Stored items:
__________________________________________________

-- ==== Sys2Proof/Decode.lean ====
section
/-! DEFINITION. Decode.lean: the decoder (30_encoding.md R70 to R86), the encoder of canonical words (R90), and the
instruction widths (R70). -/

namespace Sys2Proof

/-- The three results of `decode` (R74). -/
inductive Decoded where
  /-- Word out of `0 .. 99999`, or a mode digit of 3 or more (R73, R85). -/
  | decodeError
  /-- Modes valid, opcode field not one of the ten (R84). -/
  | unknownOpcode
  /-- An instruction. -/
  | decoded (i : Instr)
deriving DecidableEq, Repr

/-- `dig_k`: the decimal digit of weight `10^k` (00_scope.md R8). -/
def dig (k n : Nat) : Nat := n / 10 ^ k % 10

/-- Mode digit values (R72); any other digit has no mode. -/
def modeOfDigit : Nat → Option Mode
  | 0 => some .position
  | 1 => some .immediate
  | 2 => some .relative
  | _ => none

/-- The digit of a mode (R72). -/
def Mode.digit : Mode → Nat
  | .position => 0
  | .immediate => 1
  | .relative => 2

/-- The opcode map (R80), with the modes of parameters 1, 2, 3; the modes of parameters the opcode does
not have are dropped (R76). -/
def instrOfOpcode (opcode : Nat) (m1 m2 m3 : Mode) : Option Instr :=
  match opcode with
  | 1 => some (.add m1 m2 m3)
  | 2 => some (.mul m1 m2 m3)
  | 3 => some (.inp m1)
  | 4 => some (.out m1)
  | 5 => some (.jnz m1 m2)
  | 6 => some (.jz m1 m2)
  | 7 => some (.lt m1 m2 m3)
  | 8 => some (.eq m1 m2 m3)
  | 9 => some (.arb m1)
  | 99 => some .hlt
  | _ => none

/-- Steps 2 to 5 of `decode`, for a word in `0 .. 99999`: all three mode digits are validated before the
opcode is looked up (R74, R75). -/
def decodeDigits (n : Nat) : Decoded :=
  match modeOfDigit (dig 2 n), modeOfDigit (dig 3 n), modeOfDigit (dig 4 n) with
  | some m1, some m2, some m3 =>
    match instrOfOpcode (n % 100) m1 m2 m3 with
    | some i => .decoded i
    | none => .unknownOpcode
  | _, _, _ => .decodeError

/-- `decode(w)`, total on every word (R74). -/
def decode (w : Word) : Decoded :=
  if w.toInt < 0 ∨ 99999 < w.toInt then .decodeError else decodeDigits w.toInt.toNat

/-- The opcode of an instruction (R80). -/
def Instr.opcode : Instr → Nat
  | .add _ _ _ => 1
  | .mul _ _ _ => 2
  | .inp _ => 3
  | .out _ => 4
  | .jnz _ _ => 5
  | .jz _ _ => 6
  | .lt _ _ _ => 7
  | .eq _ _ _ => 8
  | .arb _ => 9
  | .hlt => 99

/-- The width `W` of an instruction in words, a function of the opcode alone (R70, R79). -/
def Instr.width : Instr → Nat
  | .add _ _ _ => 4
  | .mul _ _ _ => 4
  | .inp _ => 2
  | .out _ => 2
  | .jnz _ _ => 3
  | .jz _ _ => 3
  | .lt _ _ _ => 4
  | .eq _ _ _ => 4
  | .arb _ => 2
  | .hlt => 1

/-- The modes of parameters 1, 2, 3, Position where the opcode has no such parameter, so that the word made
of them is the canonical one (R76). -/
def Instr.modes : Instr → Mode × Mode × Mode
  | .add a b dst => (a, b, dst)
  | .mul a b dst => (a, b, dst)
  | .inp dst => (dst, .position, .position)
  | .out a => (a, .position, .position)
  | .jnz a target => (a, target, .position)
  | .jz a target => (a, target, .position)
  | .lt a b dst => (a, b, dst)
  | .eq a b dst => (a, b, dst)
  | .arb a => (a, .position, .position)
  | .hlt => (.position, .position, .position)

/-- `opcode + 100*m1 + 1000*m2 + 10000*m3` (R71). -/
def wordOfFields (opcode : Nat) (m1 m2 m3 : Mode) : Nat :=
  opcode + 100 * m1.digit + 1000 * m2.digit + 10000 * m3.digit

/-- The canonical instruction word (R90). -/
def encode (i : Instr) : Word :=
  BitVec.ofNat 64 (wordOfFields i.opcode i.modes.1 i.modes.2.1 i.modes.2.2)

/-- Word `k` of an instruction written as one number of `nbits` bits, 64 bits a word, the first word lowest;
every bit above `nbits` is 0. The table's encoding is decimal and numbers no bits (R92), so this
numbering is the model's (log entry 7). -/
def tableWord (nbits w k : Nat) : Word :=
  BitVec.ofNat 64 (w % 2 ^ nbits / 2 ^ (64 * k))

/-- The instruction the decoder reads from an instruction word numbered as `tableWord` numbers it. -/
def decodeTableWord (nbits w : Nat) : Option Instr :=
  match decode (tableWord nbits w 0) with
  | .decoded i => some i
  | .unknownOpcode => none
  | .decodeError => none

end Sys2Proof
end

__________________________________________________

**THE TASK:** All lines with the word "decodeDigits" are needed; pull them from the entries and copy each.

**TASK RESPONSE:**
def decodeDigits (n : Nat) : Decoded :=
  if w.toInt < 0 ∨ 99999 < w.toInt then .decodeError else decodeDigits w.toInt.toNat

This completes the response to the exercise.